Westergasfabriek – Amsterdam (Holland Festival) – 23 juni 2023
In mijn laatste verslag naar aanleiding van het uitbrengen van ‘The Collection’, met daarin alle albums die Meredith Monk uitbracht bij ECM Records, kwam reeds naar voren dat Monk zich blijft vernieuwen. Zo speelt in haar meest recente werken instrumentele muziek een grotere rol dan in haar vroege stukken. Iets dat ook geldt voor ‘Indra’s Net’ dat gisterenavond zijn wereldpremière beleefde tijdens het Holland Festival. Monk begon er reeds aan in 2010, sinds 2020 werkt ze eraan met haar ensemble, natuurlijk onderbroken door de pandemie en nu was dus eindelijk het moment daar.
“For many years I have been interested in creating work that can serve as an antidote to the fragmentation, disconnection and uncertainty of contemporary life. Responding to the fragility of Earth’s ecology, I began a trilogy of pieces dedicated to our relationship with the natural world”. Monk doelt hiermee allereerst op ‘On Behalf of Nature’ uit 2013, tevens het tot nu toe laatste album dat ze bij ECM Records uitbracht, vervolgens op ‘Cellular Songs’, waarvan de muziek naar mijn weten nog niet is uitgebracht en tot slot op dit ‘Indra’s Net’. Voor dit laatste stuk liet ze zich inspireren door een verhaal uit de hindoe mythologie over de verlichte koning Indra die een net spande over het universum met op ieder knooppunt een juweel dat alle anderen reflecteert: “illuminating the principle of interdependence among all living things”.
Zoals gebruikelijk bij Monk hebben we ook hier weer te maken met ‘Gesamtkunst’, waarin muziek en zang samen gaan met bewegingstheater, film en architectuur. Zo werkt Monk hier heel duidelijk, naar analogie van dat net, met structuren. De zangers, zestien in totaal, acht in het wit en acht in het zwart, lopen in cirkels en vormen figuren. We zien het extra duidelijk terug in de projecties, waarbij ze van bovenaf worden gefilmd. Maar ook in de opstelling van de musici zit dat gestructureerde. In een halve cirkel zitten links de strijkers, toetsen en harp, dan volgen twee percussionisten aan weerskanten van het scherm, waarna we zeven blazers ontmoeten. In totaal ook zestien.

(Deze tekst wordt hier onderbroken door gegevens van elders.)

theorem witness_TrailerChanges :
    (towing { op.tbc with samples := 3 }).mc.mode.controllersRun = true ∧
      3 ≤ (towing { op.tbc with samples := 3 }).tbc.samples ∧
      (towing { op.tbc with state := .absent, samples := 3 }).tbc.coupled = false ∧
      (towing { op.tbc with state := .ready, coupled := true, samples := 3 }).tbc.coupled = true ∧
      10000 ≤ (towing { op.tbc with state := .charging, timer := 10000 }).tbc.timer ∧
      ¬(op.sfe.chans.tsl.state = .valid ∧ 350 ≤ op.sfe.chans.tsl.value) ∧
      20 ≤ (towing { op.tbc with state := .ready, lowTimer := 20 }).tbc.lowTimer ∧
      1000 ≤ (towing { op.tbc with state := .supplyFault, timer := 1000 }).tbc.timer ∧
      (towing { op.tbc with unknown := 50 }).tbc.brake = none ∧ op.faultPresent .brakeUnknown = false ∧
      50 ≤ (towing { op.tbc with disagree := 50 }).tbc.disagree ∧
      50 ≤ (towing { op.tbc with agree := 50 }).tbc.agree ∧
      (op.withMc { op.mc with faults := [⟨.brakeDisagree, true, false, 1, 0, 0⟩] }).faultPresent
        .brakeDisagree = true := by decide

/-- The trailer with a record behind a gearbox out of PARKED, TSL as given. -/
def hauling (t : Tbc) (c : ChannelState) (v : Int) : State :=
  let s := (towing t).withShc { op.shc with state := .neutral }
  s.withSensor .tsl { s.sensor .tsl with state := c, value := v }

theorem witness_TrailerChanges_interval :
    (hauling op.tbc .valid 350).shc.state ≠ .parked ∧ (hauling op.tbc .valid 350).tslGood = true ∧
      ¬ (350 ≤ (hauling op.tbc .valid 349).sfe.chans.tsl.value) ∧
      (hauling op.tbc .failed 0).sfe.chans.tsl.state ≠ .valid ∧
      (hauling { op.tbc with state := .charging, timer := 9990 } .valid 349).tbc.timer + 10 = 10000 ∧
      (hauling { op.tbc with state := .ready, lowTimer := 19 } .failed 0).tbc.lowTimer + 1 = 20 ∧
      (hauling { op.tbc with state := .supplyFault, timer := 990 } .valid 350).tbc.timer + 10 = 1000 ∧
      true ≠ (hauling { op.tbc with state := .absent, samples := 2 } .valid 0).tbc.coupled ∧
      (hauling { op.tbc with samples := 2 } .valid 0).tbc.samples + 1 = 3 ∧
      (hauling { op.tbc with samples := 1 } .valid 0).tbc.samples + 1 < 3 ∧
      (hauling { op.tbc with state := .ready, coupled := true } .valid 0).tbc.coupled = true ∧
      (hauling op.tbc .valid 0).tbc.state = .parked ∧ (hauling op.tbc .valid 0).tbc.stopOrder = false ∧
      (hauling op.tbc .valid 0).mc.faults.length < 14 ∧
      (hauling op.tbc .valid 0).sfe.chans.tbr.value.toNat = 300 ∧
      ((300 : Int) - (310 : Nat)).natAbs ≤ 150 ∧ 150 < ((300 : Int) - (451 : Nat)).natAbs := by decide

theorem witness_TrailerChanges_interval_after :
    (after (.tbcControlInterval true)
        (hauling { op.tbc with state := .ready, coupled := true } .valid 350)).tbc.state = .ready ∧
      (after (.tbcControlInterval true)
        (hauling { op.tbc with state := .ready, coupled := true } .valid 350)).tbc.demand ≠ 0 ∧
      (after (.tbcControlInterval true) (hauling { op.tbc with coupled := true } .valid 350)).tbc.coupled =
        true ∧
      (after (.tbcControlInterval true)
        ((hauling { op.tbc with unknown := 49 } .valid 0).withSfe op.sfe |>.withLc op.lc)).tbc.brake = none ∧
      (after (.tbcControlInterval true) (hauling op.tbc .valid 0)).tbc.brake ≠ none := by decide +kernel

/-- A trailer with both supply faults ACTIVE, TSL as given. -/
def starved (t : Tbc) (v : Int) : State :=
  let s := hauling t .valid v
  s.withMc { s.mc with faults :=
    [⟨.trailerSupplyLost, true, false, 1, 0, 0⟩, ⟨.trailerChargeFailed, true, false, 1, 0, 0⟩] }

/-- R154, R158: a trailer released from PARKED carries its supply faults into CHARGING, and READY makes them
STORED. -/
theorem test_ready_clears_carried_supply_faults :
    let parked := starved { op.tbc with coupled := true } 349
    let charging := starved { op.tbc with state := .charging, coupled := true } 350
    (after (.tbcControlInterval true) parked).tbc.state = .charging ∧
      ((after (.tbcControlInterval true) parked).mc.faults.map fun e => e.present) = [true, true] ∧
      (after (.tbcControlInterval true) charging).tbc.state = .ready ∧
      ((after (.tbcControlInterval true) charging).mc.faults.map fun e => e.present) = [false, false] := by
  decide +kernel

theorem witness_TrailerChanges_ready :
    (starved { op.tbc with state := .charging, coupled := true } 350).tbc.state ≠ .ready ∧
      (starved { op.tbc with state := .charging, coupled := true } 350).faultPresent .trailerSupplyLost =
        true ∧
      (starved op.tbc 0).mc.mode.controllersRun = true ∧ (starved op.tbc 0).tbc.state = .parked := by
  decide

theorem witness_TrailerTakesSfeEvents :
    OldestEvent .tbc .tbr .failed [] ((towing op.tbc).withEvents [⟨.tbc, .tbr, .failed, 0⟩]) ∧
      OldestEvent .tbc .tcl .highEnter [] (op.withEvents [⟨.tbc, .tcl, .highEnter, 0⟩]) ∧
      OldestEvent .tbc .tsl .valid [] (op.withEvents [⟨.tbc, .tsl, .valid, 0⟩]) ∧
      op.mc.mode.controllersRun = true ∧ op.sfe.chans.tsl.cmp = .inRange ∧
      op.sfe.chans.tbr.state ≠ .valid ∧ (towing op.tbc).sfe.chans.tbr.state = .valid ∧
      (axle { Fdc.reset with state := .released }).fdc.state = .released ∧
      applyTable image.brakeCurve ((some 300 : Option Nat).getD 0) ≤ 1500 :=
  ⟨oldest_event _ _ _ _, oldest_event _ _ _ _, oldest_event _ _ _ _, by decide⟩

/-- A run of ENTRY that waits at its step `i`. -/
def run (i : Nat) (progress : Nat) : State :=
  op.withHsq { op.hsq with
    state := .running, kind := some .entry, stepCount := 3, index := i, progress := progress,
    trigStart := some 0 }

Van de twee groepen zangers zijn die in het wit het meest actief. Dat is het kernteam rondom Monk zelf. De zangers in het zwart komen gaandeweg de anderhalf uur dat het stuk duurt steeds vaker aan bod, maar spelen wel duidelijk een bijrol. Qua zang is dit stuk ook weer typisch Monk, wat allereerst betekent dat ook in ‘Indra’s Net’ tekst totaal geen rol speelt. En ondanks dat wordt er toch wel degelijk een verhaal vertelt en beleven we dat als luisteraars ook als zodanig, bijvoorbeeld middels de nodige ‘dialogen’. En het blijft verbluffend, zeker live en met behulp van de prachtige akoestiek van de gashouder, die prachtige klankwereld die Monk weet te creëren en die zeker recht doet aan de gedachte die achter dit stuk zit.
Zoals gezegd, speelt de muziek echter ook een grote rol, met zeker voor Monk’s doen een uitgebreid ensemble. Soms duidelijk ondersteunend aan de zang, maar op een aantal momenten ook op geheel eigen wijze Monk’s gedachtewereld verklankend. Met diezelfde subtiliteit en overredingskracht als we inmiddels van haar gewend zijn.